A humiliating loss of 400 Million USD in the 2000 and a


flat 2001 made Coca Cola India (CCI) rethink and reinvent its strategies
in India. The flat sales in the urban areas made it clear for the CCI that
they would have to shift focus to the untapped rural markets. Sanjeev
Gupta, the deputy president of Coca Cola India realizing the potential
of the rural market, restructured the strategies and targeted the
common man of the village which resulted in a spectacular growth of
65 % in urban areas compared to the 33 % growth in rural areas.

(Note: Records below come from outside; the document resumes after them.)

/-- `HANDOVER_TIMEOUT` (R260). -/
def execHandoverTimeout (t : Nat) (s : State) : Host.Outcome State Fault Refusal := .next (s.toFrame t).dutyTimeout

/-- `DEADMAN_PREWARN` (R261). -/
def execDeadmanPrewarn (t : Nat) (s : State) : Host.Outcome State Fault Refusal := .next (s.toFrame t).deadPrewarn

/-- `DEADMAN_ALARM` (R261). -/
def execDeadmanAlarm (t : Nat) (s : State) : Host.Outcome State Fault Refusal := .next (s.toFrame t).deadAlarm

end Sys2Proof.Machine
end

What brought this turn around? What change in


strategies did CCI implement to strike a success ratio of this
magnitude? “The answer lies in three A’s says of rural marketing”
Sanjeev Gupta :

1) Affordability
2) Acceptability
3) Availability

Affordability : The first ‘A’ focused on product pricing . The average


income of a rural worker is 42 $ a month. Coca Cola launched a 200 ml
bottle for just Rs.5 ( 10 cents ) , a affordable amount on the pockets of
the rural audience.

Acceptability : The advertisement with the tag line - 'Thanda Matlab


Coca-Cola ' was targeted at rural and semi-urban consumers. The
series of Amir Khan Ads on hill station acting like a nepali and those in
a Punjabi ‘ Yaara da Tashan’ were a great success and an important
aspect focusing on acceptability. Except TV ads, CCI also concentrated
on 47,000 hatts (weekly markets) and 25,000 melas ( fairs ) held
annually in various parts of the country.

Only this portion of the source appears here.